Global Warming is one such bad idea, a Leftist-scientific chimera that has funneled tens, if not hundreds-of-billions of dollars and euros into funding leftist’s academic full-employment schemes in European and North American universities.  The result of which can now be seen in Spain and Portugal going dark this week.

All of Europe is currently engaged in “going green.”  It’s only a matter of time before other European countries go dark, for “going green.”  If President Trump hadn’t busted up this green conspiracy Europe has fallen for, the same would soon be happening to us.  What happens when Finland or Norway, where in the winter the nights are 20 to 24 hours long, go 100% solar and wind power for their grids?  I already know.  But it seems they will have to discover that all on their own.

On to gold’s BEV chart below.  For the past eighteen months, gold in the main, has closed the week in scoring position, the position in a BEV chart where a market can be expected to generate new all-time highs.  Which for gold, was only ten COMEX trading sessions ago, on April 21st.

Let’s look at a long-term BEV chart for gold.  The current cluster of BEV Zeros, is the first cluster of new all-time highs since 2011, and in-between these two clusters of BEV Zeros, is a big 45% bear-market bottom. 

I like that, as that suggests the gold and silver market is far from being overran with wide-eyed bullish newbies.  With what was once called: “weak hands” in the market.  Something the gold market had in abundance in 2011, just before the big 45% market decline.  So, looking at the BEV chart below, I think it’s fair saying the gold market is currently in strong hands, which most likely is why gold has remained in scoring position, somewhere above its BEV -5% line since November 2023.

Gold in its step sum table below is looking good.  In March and April, gold saw eleven new all-time highs, or BEV Zeros highlighted in blue and gold in the table below.  Following a series of advances like that, it’s normal seeing a market take a well-earned rest, as gold is doing now.

Since gold’s last all-time high on April 21st, nine trading sessions have passed, with six daily declines and only three daily advances for gold.  Still, the bears have so far failed to push gold out of scoring position, below its BEV -5% line.

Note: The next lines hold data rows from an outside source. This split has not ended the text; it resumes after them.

theorem State.finish_frame (s : State) (id status count : Nat) : Frame 0x80 s (State.finish s id status count) := by
  unfold State.finish
  iterate 80 all_goals try first
    | lift_lets
    | (intro x; refine Frame.cut (m := 0x80) (s := s) (t := x) ?_ fun _ => ?_; (on_goal 1 => subst x); (on_goal 2 => clear_value x))
    | (intro x; clear_value x)
    | with_reducible first
        | apply Frame.ite | apply Frame.refl | assumption | apply Frame.after (State.fresh_frame ..)
        | (apply Frame.of_pair (State.fresh_frame ..); (on_goal 1 => assumption))
        | apply Frame.after (State.setDesc_frame ..) | ((conv => arg 3; arg 20); apply Frame.step (State.mk_frame ..))
    | exact rfl | exact Or.inl rfl | exact Or.inr rfl | (fail_if_no_progress simp; exact rfl) | split | dsimp only

theorem State.together_frame (s : State) (n : Nat) : Frame 0x80 s (State.together s n) := by
  unfold State.together
  iterate 80 all_goals try first
    | (intro x; clear_value x)
    | with_reducible first
        | apply Frame.ite | apply Frame.refl | assumption | ((conv => arg 3; arg 20); apply Frame.step (State.mk_frame ..))
    | exact rfl | exact Or.inl rfl | exact Or.inr rfl | split | dsimp only

theorem State.enqueue_frame (s : State) (o : DieOp) : Frame 0x100 s (State.enqueue s o) := by
  unfold State.enqueue
  iterate 80 all_goals try first
    | (intro x; clear_value x)
    | with_reducible first
        | apply Frame.refl | assumption | ((conv => arg 3; arg 20); apply Frame.step (State.mk_frame ..))
    | exact rfl | exact Or.inl rfl | exact Or.inr rfl | dsimp only

end Sys2Proof.Machine
end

Maybe next week the bears will push gold below its BEV -5% line, and then maybe not.  Gold is currently in a period where daily declines are overwhelming daily advances, with little damage done to gold’s valuation, so far.   I’m waiting for the coming time where its daily advances once again overwhelm its daily declines, as seen on the Dow Jones side of the table.  This should happen in the next week or two, and I’m expecting to see gold making new all-time highs as it does.

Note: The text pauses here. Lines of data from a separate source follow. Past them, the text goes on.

theorem State.mergeWord_frame {m : Nat} (s : State) (w : Nat) (merge : State → State) (hm : ∀ u, Frame m u (merge u))
    (hn : 0x59fa1dffdb ||| m = m) : Frame m s (State.mergeWord s w merge) := by
  have k : Frame m s (s.readWord w).2.2 := (State.readWord_frame s w).mono (Frame.or_trans rfl hn)
  unfold State.mergeWord
  generalize s.readWord w = x at k
  dsimp only
  split
  · exact (((State.wordMiscorrect_frame ..).after k (Frame.or_trans rfl hn)).trans
      ((State.wordsKept_frame ..).mono (Frame.or_trans rfl hn))).trans (hm _)
  · exact k

theorem State.readLine_frame (s : State) (st w : Nat) : Frame 0x59fa1dffdb s (State.readLine s st w).2 := by
  unfold State.readLine
  iterate 80 all_goals try first
    | lift_lets
    | (intro x; refine Frame.cut (m := 0x59fa1dffdb) (s := q.2) (t := x) ?_ fun _ => ?_; (on_goal 1 => subst x); (on_goal 2 => clear_value x))
    | (intro x; refine Frame.cut (m := 0x59fa1dffdb) (s := u) (t := x) ?_ fun _ => ?_; (on_goal 1 => subst x); (on_goal 2 => clear_value x))
    | (intro x; refine Frame.cut (m := 0x59fa1dffdb) (s := s) (t := x) ?_ fun _ => ?_; (on_goal 1 => subst x); (on_goal 2 => clear_value x))
    | (intro x; clear_value x)
    | with_reducible first
        | apply Frame.ite | apply Frame.refl | assumption | apply Frame.foldl (k := fun u _ => ?_)
        | apply Frame.foldl_snd (k := fun q _ => ?_) | apply Frame.after (State.readWord_frame ..)
        | (apply Frame.of_triple (State.readWord_frame ..); (on_goal 1 => assumption))
    | exact rfl | (fail_if_no_progress simp; exact rfl) | split | dsimp only

theorem State.phLook_frame (s : State) (a : Nat) : Frame 0x59fa1dffdb s (State.phLook s a).2 := by
  unfold State.phLook
  iterate 80 all_goals try first
    | lift_lets
    | (intro x; refine Frame.cut (m := 0x59fa1dffdb) (s := s) (t := x) ?_ fun _ => ?_; (on_goal 1 => subst x); (on_goal 2 => clear_value x))
    | (intro x; clear_value x)
    | with_reducible first
        | apply Frame.refl | assumption | apply Frame.step (State.bump_frame ..)
        | apply Frame.after (State.readLine_frame ..)
        | (apply Frame.of_pair (State.readLine_frame ..); (on_goal 1 => assumption))
        | apply Frame.after (State.readTags_frame ..) | apply Frame.after (State.setLine_frame ..)
        | ((conv => arg 3; arg 20); apply Frame.step (State.mk_frame ..))
    | exact rfl | exact Or.inl rfl | exact Or.inr rfl | (fail_if_no_progress simp; exact rfl) | split | dsimp only

theorem State.envCheck_frame (s : State) (a : Nat) (look : Bool) : Frame 0x59fa1dffdb s (State.envCheck s a look).2 := by
  unfold State.envCheck
  iterate 80 all_goals try first
    | (intro x; clear_value x)
    | with_reducible first
        | apply Frame.ite | apply Frame.refl | assumption | apply Frame.after (State.phLook_frame ..)
        | (apply Frame.of_pair (State.phLook_frame ..); (on_goal 1 => assumption))
        | ((conv => arg 3; arg 20); apply Frame.step (State.mk_frame ..))
    | exact rfl | exact Or.inl rfl | exact Or.inr rfl | (fail_if_no_progress simp; exact rfl) | split | dsimp only

theorem State.envChecks_frame (s : State) (look : Bool) (l : List Nat) : Frame 0x59fa1dffdb s (s.envChecks look l).2 := by
  induction l generalizing s with
  | nil => exact Frame.refl s
  | cons a l ih => exact ((State.envCheck_frame s a look).mono rfl).trans (ih _)

theorem execWriteBack_frame (bank : Nat) (s : State) : Frames 0x1800 s (execWriteBack bank s) := by
  unfold execWriteBack
  iterate 80 all_goals try first
    | lift_lets
    | (intro x; refine Frame.cut (m := 0x1800) (s := s) (t := x) ?_ fun _ => ?_; (on_goal 1 => subst x); (on_goal 2 => clear_value x))
    | (intro x; clear_value x)
    | with_reducible first
        | apply Frames.next | apply Frame.refl | assumption | apply Frame.after (State.setWordErr_frame ..)
        | apply Frame.after (State.wordMiscorrect_frame ..) | ((conv => arg 3; arg 20); apply Frame.step (State.mk_frame ..))
    | exact rfl | exact Or.inl rfl | exact Or.inr rfl | (fail_if_no_progress simp; exact rfl) | split | dsimp only

theorem State.scrubWord_frame (s : State) (w err : Nat) : Frame 0x59fa1dffdb s (State.scrubWord s w err) := by
  unfold State.scrubWord
  iterate 80 all_goals try first
    | lift_lets
    | (intro x; refine Frame.cut (m := 0x59fa1dffdb) (s := s) (t := x) ?_ fun _ => ?_; (on_goal 1 => subst x); (on_goal 2 => clear_value x))
    | (intro x; clear_value x)
    | with_reducible first
        | apply Frame.ite | apply Frame.refl | assumption | apply Frame.after (State.readWord_frame ..)
        | (apply Frame.of_triple (State.readWord_frame ..); (on_goal 1 => assumption))
        | apply Frame.after (State.setWordErr_frame ..) | ((conv => arg 3; arg 20); apply Frame.step (State.mk_frame ..))
    | exact rfl | exact Or.inl rfl | exact Or.inr rfl | (fail_if_no_progress simp; exact rfl) | split | dsimp only

theorem State.scrubSpare_frame (s : State) (i err : Nat) : Frame 0x59fa1de79b s (State.scrubSpare s i err) := by
  unfold State.scrubSpare
  iterate 80 all_goals try first
    | lift_lets
    | (intro x; refine Frame.cut (m := 0x59fa1de79b) (s := s) (t := x) ?_ fun _ => ?_; (on_goal 1 => subst x); (on_goal 2 => clear_value x))
    | (intro x; clear_value x)
    | with_reducible first
        | apply Frame.ite | apply Frame.refl | assumption | apply Frame.step (State.bump_frame ..)
        | apply Frame.after (State.draw_frame ..) | (apply Frame.of_pair (State.draw_frame ..); (on_goal 1 => assumption))
        | apply Frame.after (State.logWord_frame ..) | apply Frame.after (State.memFatal_frame ..)
        | apply Frame.step (State.raise_frame ..)
    | exact rfl | (fail_if_no_progress simp; exact rfl) | split | dsimp only

theorem State.scrub_frame (s : State) (bank err ms : Nat) : Frame 0x59fa1dffdb s (State.scrub s bank err ms) := by
  unfold State.scrub
  iterate 80 all_goals try first
    | lift_lets
    | (intro x; refine Frame.cut (m := 0x59fa1dffdb) (s := s) (t := x) ?_ fun _ => ?_; (on_goal 1 => subst x); (on_goal 2 => clear_value x))
    | (intro x; clear_value x)
    | with_reducible first
        | apply Frame.ite | apply Frame.refl | assumption | apply Frame.step (State.bump_frame ..)
        | apply Frame.step (State.raise_frame ..) | apply Frame.after (State.scrubSpare_frame ..)
        | apply Frame.after (State.scrubWord_frame ..) | apply Frame.step (State.setR_frame ..)
        | ((conv => arg 3; arg 20); apply Frame.step (State.mk_frame ..))
    | exact rfl | exact Or.inl rfl | exact Or.inr rfl | (fail_if_no_progress simp; exact rfl) | split | dsimp only

theorem execScrubRead_frame (bank err ms : Nat) (s : State) : Frames 0x59fa1dffdb s (execScrubRead bank err ms s) := by
  unfold execScrubRead
  iterate 80 all_goals try first
    | with_reducible first
        | apply Frames.next | apply Frames.ite | apply Frame.ite | apply Frame.refl | assumption
        | apply Frame.after (State.scrub_frame ..)
    | exact rfl | (fail_if_no_progress simp; exact rfl) | split | dsimp only

theorem execScrubDeadline_frame (bank err ms : Nat) (s : State) :
    Frames 0x59fa1dffdb s (execScrubDeadline bank err ms s) := by
  unfold execScrubDeadline
  iterate 80 all_goals try first
    | with_reducible first
        | apply Frames.next | apply Frames.ite | apply Frame.ite | apply Frame.refl | assumption
        | apply Frame.step (State.bump_frame ..) | apply Frame.after (State.scrub_frame ..)
    | exact rfl | (fail_if_no_progress simp; exact rfl) | split | dsimp only

theorem State.selfTest_frame (s : State) (checker : Bool) (bad : List (Nat × Nat)) :
    Frame 0x42151812 s (State.selfTest s checker bad) := by
  unfold State.selfTest
  iterate 80 all_goals try first
    | lift_lets
    | (intro x; refine Frame.cut (m := 0x42151812) (s := u) (t := x) ?_ fun _ => ?_; (on_goal 1 => subst x); (on_goal 2 => clear_value x))
    | (intro x; refine Frame.cut (m := 0x42151812) (s := s) (t := x) ?_ fun _ => ?_; (on_goal 1 => subst x); (on_goal 2 => clear_value x))
    | (intro x; clear_value x)
    | with_reducible first
        | apply Frame.ite | apply Frame.refl | assumption | apply Frame.foldl (k := fun u _ => ?_)
        | apply Frame.after (State.forward_frame ..) | apply Frame.after (State.markMacro_frame ..)
        | apply Frame.step (State.raise_frame ..) | apply Frame.step (State.setF_frame ..)
        | ((conv => arg 3; arg 20); apply Frame.step (State.mk_frame ..))
    | exact rfl | exact Or.inl rfl | exact Or.inr rfl | (fail_if_no_progress simp; exact rfl) | split | dsimp only

theorem State.tagBits_frame (s : State) (st w : Nat) (f : Line → Line) : Frame 0x59fa1dffdb s (State.tagBits s st w f) := by
  unfold State.tagBits
  iterate 80 all_goals try first
    | with_reducible first
        | apply Frame.refl | assumption | apply Frame.step (State.mergeWord_frame ..)
        | apply Frame.after (State.setLine_frame ..)
    | exact rfl | (fail_if_no_progress simp; exact rfl) | intro u | dsimp only

theorem State.setLocks_frame (s : State) (sets : List Nat) (mask : Nat) (b : Bool) :
    Frame 0x59fa1dffdb s (State.setLocks s sets mask b) := by
  unfold State.setLocks
  iterate 80 all_goals try first
    | (intro x; clear_value x)
    | with_reducible first
        | apply Frame.refl | assumption | apply Frame.foldl (k := fun u _ => ?_) | apply Frame.after (State.phCount_frame ..)
        | apply Frame.after (State.tagBits_frame ..) | ((conv => arg 3; arg 20); apply Frame.step (State.mk_frame ..))
    | exact rfl | exact Or.inl rfl | exact Or.inr rfl | (fail_if_no_progress simp; exact rfl) | dsimp only

theorem execLockWays_frame (id : Nat) (s : State) : Frames 0x59fa1dffdb s (execLockWays id s) := by
  unfold execLockWays
  iterate 80 all_goals try first
    | lift_lets
    | (intro x; refine Frame.cut (m := 0x59fa1dffdb) (s := s) (t := x) ?_ fun _ => ?_; (on_goal 1 => subst x); (on_goal 2 => clear_value x))
    | (intro x; clear_value x)
    | with_reducible first
        | apply Frames.next | apply Frames.ite | apply Frame.ite | apply Frame.refl | assumption
        | apply Frame.after (State.finish_frame ..) | apply Frame.after (State.setLocks_frame ..)
    | exact rfl | (fail_if_no_progress simp; exact rfl) | split | dsimp only

theorem execUnlockWays_frame (id : Nat) (s : State) : Frames 0x59fa1dffdb s (execUnlockWays id s) := by
  unfold execUnlockWays
  iterate 80 all_goals try first
    | with_reducible first
        | apply Frames.next | apply Frame.refl | assumption | apply Frame.after (State.finish_frame ..)
        | apply Frame.after (State.setLocks_frame ..)
    | exact rfl | (fail_if_no_progress simp; exact rfl) | split | dsimp only

end Sys2Proof.Machine
end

Back to the Dow Jones side of the table; yes, daily advances have overwhelmed daily declines, with the past nine trading days seeing the Dow Jones close up.  But now, the Dow Jones’ 15-count is an overbought +7, and markets don’t like being overbought, as seen when gold also saw a +7 in its 15-count on March 31st.

What did gold do then?  It began seeing more down days, than daily advances in April, taking its 15-count down.  BUT, as the daily declines began to pile up in the table above, so did the new all-time highs.  Why did that happen?  Maybe because gold is in a bull market, so its valuation is having an easier time going up than down.

Now that the Dow Jones is an overbought market, we’ll have to watch what the Dow Jones does in the weeks to come.  Specifically; if a few down days cancels the gains from nine consecutive daily advances seen above.  If so, that means the Dow Jones is finding it easier going down than up.  Need I say, that isn’t good for the bulls? 

However, at this week’s close, we don’t yet know what is to come in the weeks ahead.  But I like to anticipate possible scenarios in the market, and I believe that to be the most likely.  Like me, my readers will have to wait to see if I’m right or wrong.  I’ll be back next week to tell you all about it.

Mark J. Lundeen

[email protected]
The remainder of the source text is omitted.